# ATV Handlebar Winch / Power Angle Switch Mounting?



## Hip2u77 (May 16, 2001)

Hi,

I've got a 2002 Polaris Sportsman 500 H.O. with a Superwinch, to lift a 54" Eagle Plow, and also have the ETS Power Angle to go with it.

Picture to come, but right now I've got both switches on the left side, with the winch switch in a vertical config, and the power angle next to it mounted horizontal.

I'm just seeing if anyone has any "oh, why didn't I think of that?" ideas for mounting both of the switches.

Thanks,

Shawn


----------



## ScubaSteve728 (Jan 17, 2012)

are they on the same or opposite side as the shifter?

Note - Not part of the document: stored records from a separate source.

@[simp] theorem State.emit_pending (s : State) (code : Nat) (core cls : Option Nat) (payload : List Nat) :
    (s.emit code core cls payload).pending = s.pending := rfl
@[simp] theorem State.emit_out (s : State) (code : Nat) (core cls : Option Nat) (payload : List Nat) :
    (s.emit code core cls payload).out = s.out := rfl
@[simp] theorem State.emit_free (s : State) (code : Nat) (core cls : Option Nat) (payload : List Nat) :
    (s.emit code core cls payload).free = s.free := rfl
@[simp] theorem State.emit_cores (s : State) (code : Nat) (core cls : Option Nat) (payload : List Nat) :
    (s.emit code core cls payload).cores = s.cores := rfl
@[simp] theorem State.emit_dflt (s : State) (code : Nat) (core cls : Option Nat) (payload : List Nat) :
    (s.emit code core cls payload).dflt = s.dflt := rfl
@[simp] theorem State.emit_bays (s : State) (code : Nat) (core cls : Option Nat) (payload : List Nat) :
    (s.emit code core cls payload).bays = s.bays := rfl
@[simp] theorem State.emit_dregs (s : State) (code : Nat) (core cls : Option Nat) (payload : List Nat) :
    (s.emit code core cls payload).dregs = s.dregs := rfl
@[simp] theorem State.emit_sem (s : State) (code : Nat) (core cls : Option Nat) (payload : List Nat) :
    (s.emit code core cls payload).sem = s.sem := rfl
@[simp] theorem State.emit_semIn (s : State) (code : Nat) (core cls : Option Nat) (payload : List Nat) :
    (s.emit code core cls payload).semIn = s.semIn := rfl
@[simp] theorem State.emit_semPark (s : State) (code : Nat) (core cls : Option Nat) (payload : List Nat) :
    (s.emit code core cls payload).semPark = s.semPark := rfl
@[simp] theorem State.emit_semLate (s : State) (code : Nat) (core cls : Option Nat) (payload : List Nat) :
    (s.emit code core cls payload).semLate = s.semLate := rfl
@[simp] theorem State.emit_semAns (s : State) (code : Nat) (core cls : Option Nat) (payload : List Nat) :
    (s.emit code core cls payload).semAns = s.semAns := rfl
@[simp] theorem State.emit_lath (s : State) (code : Nat) (core cls : Option Nat) (payload : List Nat) :
    (s.emit code core cls payload).lath = s.lath := rfl
@[simp] theorem State.emit_er (s : State) (code : Nat) (core cls : Option Nat) (payload : List Nat) :
    (s.emit code core cls payload).er = { s.er with q := s.er.q ++ [⟨code, core, cls, payload, s.scr.now⟩] } := rfl
@[simp] theorem State.emit_scr (s : State) (code : Nat) (core cls : Option Nat) (payload : List Nat) :
    (s.emit code core cls payload).scr = s.scr := rfl
@[simp] theorem State.emit_ctl (s : State) (code : Nat) (core cls : Option Nat) (payload : List Nat) :
    (s.emit code core cls payload).ctl = s.ctl := rfl
@[simp] theorem State.emit_fab (s : State) (code : Nat) (core cls : Option Nat) (payload : List Nat) :
    (s.emit code core cls payload).fab = s.fab := rfl
@[simp] theorem State.emit_mem (s : State) (code : Nat) (core cls : Option Nat) (payload : List Nat) :
    (s.emit code core cls payload).mem = s.mem := rfl
@[simp] theorem State.emit_regions (s : State) (code : Nat) (core cls : Option Nat) (payload : List Nat) :
    (s.emit code core cls payload).regions = s.regions := rfl
@[simp] theorem State.emit_xng (s : State) (code : Nat) (core cls : Option Nat) (payload : List Nat) :
    (s.emit code core cls payload).xng = s.xng := rfl
@[simp] theorem State.emit_arb (s : State) (code : Nat) (core cls : Option Nat) (payload : List Nat) :
    (s.emit code core cls payload).arb = s.arb := rfl
@[simp] theorem State.emit_sec (s : State) (code : Nat) (core cls : Option Nat) (payload : List Nat) :
    (s.emit code core cls payload).sec = s.sec := rfl
@[simp] theorem State.emit_pat (s : State) (code : Nat) (core cls : Option Nat) (payload : List Nat) :
    (s.emit code core cls payload).pat = s.pat := rfl
@[simp] theorem State.emit_sand (s : State) (code : Nat) (core cls : Option Nat) (payload : List Nat) :
    (s.emit code core cls payload).sand = s.sand := rfl
@[simp] theorem State.emit_expand (s : State) (code : Nat) (core cls : Option Nat) (payload : List Nat) :
    (s.emit code core cls payload).expand = s.expand := rfl
@[simp] theorem State.emit_rails (s : State) (code : Nat) (core cls : Option Nat) (payload : List Nat) :
    (s.emit code core cls payload).rails = s.rails := rfl
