-- ==== Sys2Proof/Laws/Frame.lean ====
section
/-!
SUPPORT. What starting an operation leaves as it was: an effect on a V register, a mask register, a scratchpad row or
a weight column comes only when its latency has passed (R60), so issue adds to the effects under way and changes none
of these.
-/

namespace Sys2Proof.Machine

/-- What a core holds in its units: vector engine, scratchpad, arrays and weight stage, bundle memory, clock; effects
under way are not lost. -/
structure CoreStill (k l : Core) : Prop where
  ve : l.ve = k.ve
  sp : l.sp = k.sp
  mx : l.mx = k.mx
  bm : l.bm = k.bm
  clk : l.is.clk = k.is.clk
  grow : ∀ d ∈ k.inflight, d ∈ l.inflight

/-- Where issue stands: next bundle, delay and target, the cycle from which it may issue, CORE_PC. -/
def Issue.point (x : Issue) : Nat × Bool × Nat × Nat × Nat × Bool × Bool :=
  (x.next, x.delay, x.target, x.eligible, x.pcIndex, x.pcSrc, x.pcDelay)

/-- The same, and the scalar unit and the issue point as well. -/
structure CoreSame (k l : Core) : Prop extends CoreStill k l where
  sc : l.sc = k.sc
  point : l.is.point = k.is.point

theorem CoreSame.refl (k : Core) : CoreSame k k :=
  ⟨⟨rfl, rfl, rfl, rfl, rfl, fun _ h => h⟩, rfl, rfl⟩

theorem CoreStill.trans {k l m : Core} (h : CoreStill k l) (g : CoreStill l m) : CoreStill k m :=
  ⟨g.ve.trans h.ve, g.sp.trans h.sp, g.mx.trans h.mx, g.bm.trans h.bm, g.clk.trans h.clk, fun d hd => g.grow d (h.grow d hd)⟩

theorem CoreSame.trans {k l m : Core} (h : CoreSame k l) (g : CoreSame l m) : CoreSame k m :=
  ⟨h.toCoreStill.trans g.toCoreStill, g.sc.trans h.sc, g.point.trans h.point⟩

/-- The device around the cores: queue, memories, semaphores, keys, patch tables, clocks, time, state, coordinate. -/
structure Around (s t : State) : Prop where
  pending : t.pending = s.pending
  mem : t.mem = s.mem
  sem : t.sem = s.sem
  sec : t.sec = s.sec
  pat : t.pat = s.pat
  regions : t.regions = s.regions
  xng : t.xng = s.xng
  scr : t.scr = s.scr
  st : t.ctl.st = s.ctl.st
  coord : t.fab.coord = s.fab.coord
  cyc : ∀ b, (t.bay b).cyc = (s.bay b).cyc

theorem Around.refl (s : State) : Around s s := ⟨rfl, rfl, rfl, rfl, rfl, rfl, rfl, rfl, rfl, rfl, fun _ => rfl⟩

theorem Around.trans {s t u : State} (h : Around s t) (g : Around t u) : Around s u :=
  ⟨g.pending.trans h.pending, g.mem.trans h.mem, g.sem.trans h.sem, g.sec.trans h.sec, g.pat.trans h.pat,
    g.regions.trans h.regions, g.xng.trans h.xng, g.scr.trans h.scr, g.st.trans h.st, g.coord.trans h.coord,
    fun b => (g.cyc b).trans (h.cyc b)⟩

/-- Starting operations keeps every core and the device around them. -/
structure Same (s t : State) : Prop extends Around s t where
  core : ∀ d, CoreSame (s.core d) (t.core d)

theorem Same.refl (s : State) : Same s s := ⟨Around.refl s, fun _ => CoreSame.refl _⟩

theorem Same.trans {s t u : State} (h : Same s t) (g : Same t u) : Same s u :=
  ⟨h.toAround.trans g.toAround, fun d => (h.core d).trans (g.core d)⟩

/-! ### Updates of a core -/

theorem CoreSame.setReg {k l : Core} (off v : Nat) (h : CoreSame k l) : CoreSame k (l.setReg off v) :=
  h.trans ⟨⟨rfl, rfl, rfl, rfl, rfl, fun _ h => h⟩, rfl, rfl⟩

theorem CoreSame.bump {k l : Core} (off : Nat) (h : CoreSame k l) : CoreSame k (l.bump off) :=
  h.trans ⟨⟨rfl, rfl, rfl, rfl, rfl, fun _ h => h⟩, rfl, rfl⟩

theorem CoreSame.bumpBy {k l : Core} (off n : Nat) (h : CoreSame k l) : CoreSame k (l.bumpBy off n) :=
  h.trans ⟨⟨rfl, rfl, rfl, rfl, rfl, fun _ h => h⟩, rfl, rfl⟩

theorem CoreSame.stop {k l : Core} (h : CoreSame k l) : CoreSame k l.stop :=
  h.trans ⟨⟨rfl, rfl, rfl, rfl, rfl, fun _ h => h⟩, rfl, rfl⟩

theorem CoreSame.later {k l : Core} (e : Effect) (p : Bool) (now a b : Nat) (h : CoreSame k l) :
    CoreSame k (l.later e p now a b) :=
  h.trans ⟨⟨rfl, rfl, rfl, rfl, rfl, fun _ h => List.mem_append_left _ h⟩, rfl, rfl⟩

theorem CoreSame.toS {k l : Core} (r : Nat) (v : Word) (a b : Nat) (h : CoreSame k l) : CoreSame k (l.toS r v a b) :=
  h.trans ⟨⟨rfl, rfl, rfl, rfl, rfl, fun _ h => List.mem_append_left _ h⟩, rfl, rfl⟩

theorem CoreSame.setRoute {k l : Core} (r : Nat) (x : Route) (h : CoreSame k l) : CoreSame k (l.setRoute r x) :=
  h.trans ⟨⟨rfl, rfl, rfl, rfl, rfl, fun _ h => h⟩, rfl, rfl⟩

theorem CoreSame.setQueue {k l : Core} (r : Nat) (x : InQ) (h : CoreSame k l) : CoreSame k (l.setQueue r x) :=
  h.trans ⟨⟨rfl, rfl, rfl, rfl, rfl, fun _ h => h⟩, rfl, rfl⟩

theorem CoreSame.setMbx {k l : Core} (r : Nat) (x : Mbx) (h : CoreSame k l) : CoreSame k (l.setMbx r x) :=
  h.trans ⟨⟨rfl, rfl, rfl, rfl, rfl, fun _ h => h⟩, rfl, rfl⟩

theorem CoreSame.setEngine {k l : Core} (r : Nat) (x : Engine) (h : CoreSame k l) : CoreSame k (l.setEngine r x) :=
  h.trans ⟨⟨rfl, rfl, rfl, rfl, rfl, fun _ h => h⟩, rfl, rfl⟩

theorem CoreSame.setWait {k l : Core} (p : Nat) (w : Option Wait) (h : CoreSame k l) : CoreSame k (l.setWait p w) := by
  refine h.trans ?_
  unfold Core.setWait
  split
  any_goals exact ⟨⟨rfl, rfl, rfl, rfl, rfl, fun _ h => h⟩, rfl, rfl⟩
  split
  · exact (CoreSame.refl l).setEngine _ _
  · exact CoreSame.refl l

theorem CoreSame.startReader {k l : Core} (a b c d : Nat) (g : Bool) (h : CoreSame k l) :
    CoreSame k (l.startReader a b c d g) :=
  h.trans ⟨⟨rfl, rfl, rfl, rfl, rfl, fun _ h => h⟩, rfl, rfl⟩

theorem CoreSame.stgo {k l : Core} (n : Nat) (h : CoreSame k l) : CoreSame k (l.stgo n) :=
  h.trans ⟨⟨rfl, rfl, rfl, rfl, rfl, fun _ h => h⟩, rfl, rfl⟩

theorem CoreSame.putFault {k l : Core} (a b c d e : Nat) (h : CoreSame k l) : CoreSame k (l.putFault a b c d e) :=
  ((h.setReg _ _).setReg _ _).setReg _ _

theorem CoreSame.logFault {k l : Core} (a b c d e : Nat) (h : CoreSame k l) : CoreSame k (l.logFault a b c d e) := by
  unfold Core.logFault
  extract_lets info
  split
  · exact (h.putFault b c d e 256).trans ⟨⟨rfl, rfl, rfl, rfl, rfl, fun _ h => h⟩, rfl, rfl⟩
  · split
    · exact h.putFault _ _ _ _ _
    · exact h.setReg _ _

/-! ### Updates of the device -/

theorem Same.setCore {s t : State} (c : Nat) {k : Core} (h : Same s t) (hk : CoreSame (t.core c) k) :
    Same s (t.setCore c k) := by
  refine h.trans ⟨⟨rfl, rfl, rfl, rfl, rfl, rfl, rfl, rfl, rfl, rfl, fun _ => rfl⟩, fun d => ?_⟩
  by_cases hd : d = c
  · subst hd; simpa using hk
  · rw [State.core_setCore_ne _ _ hd]; exact CoreSame.refl _

theorem Same.modCore {s t : State} (c : Nat) {f : Core → Core} (h : Same s t)
    (hf : CoreSame (t.core c) (f (t.core c))) : Same s (t.modCore c f) :=
  h.setCore c hf

theorem Same.emit {s t : State} (code : Nat) (core cls : Option Nat) (p : List Nat) (h : Same s t) :
    Same s (t.emit code core cls p) :=
  h.trans ⟨⟨rfl, rfl, rfl, rfl, rfl, rfl, rfl, rfl, rfl, rfl, fun _ => rfl⟩, fun _ => CoreSame.refl _⟩

theorem Same.send {s t : State} (o : Out) (h : Same s t) : Same s (t.send o) :=
  h.trans ⟨⟨rfl, rfl, rfl, rfl, rfl, rfl, rfl, rfl, rfl, rfl, fun _ => rfl⟩, fun _ => CoreSame.refl _⟩

theorem Same.setDreg {s t : State} (off v : Nat) (h : Same s t) : Same s (t.setDreg off v) :=
  h.trans ⟨⟨rfl, rfl, rfl, rfl, rfl, rfl, rfl, rfl, rfl, rfl, fun _ => rfl⟩, fun _ => CoreSame.refl _⟩

theorem Same.bumpD {s t : State} (off : Nat) (h : Same s t) : Same s (t.bumpD off) :=
  h.trans ⟨⟨rfl, rfl, rfl, rfl, rfl, rfl, rfl, rfl, rfl, rfl, fun _ => rfl⟩, fun _ => CoreSame.refl _⟩

theorem Same.onLath {s t : State} (m : LathMsg) (h : Same s t) : Same s (t.onLath m) :=
  h.trans ⟨⟨rfl, rfl, rfl, rfl, rfl, rfl, rfl, rfl, rfl, rfl, fun _ => rfl⟩, fun _ => CoreSame.refl _⟩

theorem Same.toHome {s t : State} (p : Nat) (m : SemMsg) (h : Same s t) : Same s (t.toHome p m) :=
  h.trans ⟨⟨rfl, rfl, rfl, rfl, rfl, rfl, rfl, rfl, rfl, rfl, fun _ => rfl⟩, fun _ => CoreSame.refl _⟩

/-- Any update of the fields that Same does not speak of. -/
theorem Same.over {s t u : State} (h : Same s t) (hc : u.cores = t.cores) (hd : u.dflt = t.dflt) (ha : Around t u) :
    Same s u := by
  refine h.trans ⟨ha, fun d => ?_⟩
  have : u.core d = t.core d := by simp [State.core, hc, hd]
  rw [this]; exact CoreSame.refl _

theorem Same.foldl {α : Type} {s : State} (f : State → α → State) (l : List α)
    (hf : ∀ t x, Same s t → Same s (f t x)) {t : State} (h : Same s t) : Same s (l.foldl f t) := by
  induction l generalizing t with
  | nil => exact h
  | cons x l ih => exact ih (hf t x h)

theorem Same.setPort {s t : State} (p : Nat) (x : Port) (h : Same s t) : Same s (t.setPort p x) :=
  h.over rfl rfl ⟨rfl, rfl, rfl, rfl, rfl, rfl, rfl, rfl, rfl, rfl, fun _ => rfl⟩

theorem Same.leave {s t : State} (p n : Nat) (o : Out) (h : Same s t) : Same s (t.leave p n o) := by
  unfold State.leave State.addD64 State.setDreg64
  exact (Same.setDreg _ _ (Same.setDreg _ _ (h.setPort _ _))).send _

theorem Same.portOut {s t : State} (p i n : Nat) (o : Out) (h : Same s t) : Same s (t.portOut p i n o) := by
  unfold State.portOut
  extract_lets x
  split
  · exact h.setPort _ _
  · exact h.leave _ _ _

theorem Same.sendOn {s t : State} (p src op dst tag a : Nat) (d : List Byte) (b : Bool) (x : List Nat) (h : Same s t) :
    Same s (t.sendOn p src op dst tag a d b x) := h.portOut _ _ _ _

theorem Same.floodFault {s t : State} (ps : List Nat) (a b c d : Nat) (h : Same s t) :
    Same s (t.floodFault ps a b c d) :=
  Same.foldl _ _ (fun _ _ h => h.sendOn _ _ _ _ _ _ _ _ _) h

theorem Same.broadcastFault {s t : State} (n r : Nat) (h : Same s t) : Same s (t.broadcastFault n r) := by
  unfold State.broadcastFault
  split
  · exact h
  · exact (h.floodFault _ _ _ _ _).bumpD _

theorem Same.firstFault {s t : State} (r c a : Nat) (h : Same s t) : Same s (t.firstFault r c a) := by
  unfold State.firstFault
  refine Same.emit _ _ _ _ (Same.broadcastFault _ _ ?_)
  exact h.over rfl rfl ⟨rfl, rfl, rfl, rfl, rfl, rfl, rfl, rfl, rfl, rfl, fun _ => rfl⟩

theorem Same.otherFault {s t : State} (f : FaultInfo) (r c a : Nat) (h : Same s t) : Same s (t.otherFault f r c a) :=
  h.over rfl rfl ⟨rfl, rfl, rfl, rfl, rfl, rfl, rfl, rfl, rfl, rfl, fun _ => rfl⟩

/-- The job fault (R372). -/
theorem Same.raiseFault {s t : State} (r c a : Nat) (h : Same s t) : Same s (t.raiseFault r c a) := by
  unfold State.raiseFault
  split
  · exact h
  · split
    · exact h.firstFault _ _ _
    · split
      · exact h.otherFault _ _ _ _
      · exact h

/-- Taking a violation (R67, R68). -/
theorem Same.violate {s t : State} (c a b d e : Nat) (h : Same s t) : Same s (t.violate c a b d e) := by
  unfold State.violate
  exact Same.raiseFault _ _ _ (Same.emit _ _ _ _ (h.setCore c ((CoreSame.logFault _ _ _ _ _ ((CoreSame.refl _).bump _)).stop)))

theorem Same.violateUncounted {s t : State} (c a b d e : Nat) (h : Same s t) : Same s (t.violateUncounted c a b d e) := by
  unfold State.violateUncounted
  exact Same.raiseFault _ _ _ (Same.emit _ _ _ _ (h.setCore c ((CoreSame.logFault _ _ _ _ _ (CoreSame.refl _)).stop)))

/-- A poison fault (R371). -/
theorem Same.poisonFault {s t : State} (c a b d : Nat) (h : Same s t) : Same s (t.poisonFault c a b d) := by
  unfold State.poisonFault
  exact Same.raiseFault _ _ _ (Same.emit _ _ _ _ (h.setCore c ((CoreSame.logFault _ _ _ _ _ (CoreSame.refl _)).stop)))

/-! ### Reads -/

theorem Same.countErrs {s t : State} (c r a b : Nat) (h : Same s t) : Same s (t.countErrs c r a b) := by
  unfold State.countErrs
  simp only []
  have step : ∀ {u : State} (n m e x y : Nat), Same s u →
      Same s ((u.modCore c fun k => (k.bumpBy n m).setReg e x).emit y (some c) (some m) ([1] ++ lohi r)) :=
    fun n m e x y hu => Same.emit _ _ _ _ (hu.modCore c (((CoreSame.refl _).bumpBy _ _).setReg _ _))
  split <;> split
  · exact h
  · exact Same.emit _ _ _ _ (h.modCore c (((CoreSame.refl _).bumpBy _ _).setReg _ _))
  · exact Same.emit _ _ _ _ (h.modCore c (((CoreSame.refl _).bumpBy _ _).setReg _ _))
  · exact Same.emit _ _ _ _ (Same.modCore c (Same.emit _ _ _ _ (h.modCore c
      (((CoreSame.refl _).bumpBy _ _).setReg _ _))) (((CoreSame.refl _).bumpBy _ _).setReg _ _))

theorem Same.readRow {s t : State} (c r : Nat) (h : Same s t) : Same s (t.readRow c r).1 := by
  unfold State.readRow
  extract_lets k ce ue u
  show Same s (if _ then _ else _)
  split
  · exact h
  · exact Same.countErrs _ _ _ _ (h.setCore c ⟨⟨rfl, rfl, rfl, rfl, rfl, fun _ h => h⟩, rfl, rfl⟩)

theorem Same.readCol {s t : State} (c n : Nat) (h : Same s t) : Same s (t.readCol c n).1 := by
  unfold State.readCol
  simp only []
  split <;> split
  · exact h
  · exact Same.emit _ _ _ _ (h.modCore c ((CoreSame.refl _).bumpBy _ _))
  · exact Same.emit _ _ _ _ (h.modCore c ((CoreSame.refl _).bumpBy _ _))
  · exact Same.emit _ _ _ _ (Same.modCore c (Same.emit _ _ _ _ (h.modCore c ((CoreSame.refl _).bumpBy _ _)))
      ((CoreSame.refl _).bumpBy _ _))

theorem Same.readCols {s t : State} (c : Nat) (l : List Nat) (h : Same s t) : Same s (t.readCols c l).1 := by
  induction l generalizing t with
  | nil => exact h
  | cons n l ih => exact ih (h.readCol c n)

/-! ### The local-memory slot -/

theorem Same.runLms {s t : State} (c : Nat) (k0 : Core) (b : Bool) (x : LmsSlot) (h : Same s t) :
    Same s (t.runLms c k0 b x) := by
  unfold State.runLms
  split
  · exact h
  · exact h.modCore c ⟨⟨rfl, rfl, rfl, rfl, rfl, fun _ h => h⟩, rfl, rfl⟩

/-! ### What the matrix and vector slots keep -/

/-- What no operation changes in its issue cycle (R60): V and mask registers, the scratchpad, weight columns. -/
structure CoreKept (k l : Core) : Prop where
  v : l.ve.v = k.ve.v
  m : l.ve.m = k.ve.m
  vPoison : l.ve.vPoison = k.ve.vPoison
  mPoison : l.ve.mPoison = k.ve.mPoison
  sp : l.sp = k.sp
  ws : l.mx.ws = k.mx.ws
  wsPoison : l.mx.wsPoison = k.mx.wsPoison
  bm : l.bm = k.bm
  clk : l.is.clk = k.is.clk
  grow : ∀ d ∈ k.inflight, d ∈ l.inflight
  sc : l.sc = k.sc
  point : l.is.point = k.is.point

theorem CoreSame.kept {k l : Core} (h : CoreSame k l) : CoreKept k l :=
  ⟨by rw [h.ve], by rw [h.ve], by rw [h.ve], by rw [h.ve], h.sp, by rw [h.mx], by rw [h.mx], h.bm, h.clk, h.grow, h.sc,
    h.point⟩

theorem CoreKept.refl (k : Core) : CoreKept k k := (CoreSame.refl k).kept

on my Kawasaki I shift and throttle with my right hand and winch up and down with the left hand and it works perfectly for me


----------



## Hip2u77 (May 16, 2001)

ScubaSteve728;1864527 said:


> are they on the same or opposite side as the shifter?
> 
> on my Kawasaki I shift and throttle with my right hand and winch up and down with the left hand and it works perfectly for me


They're on the left. Here's the setup I have now. Grip is off as I have heated grips showing up in a couple of days.


----------



## irv (Oct 20, 2010)

my warn winch and power angle switches are stacked on top
of each other. they are made to do that.


----------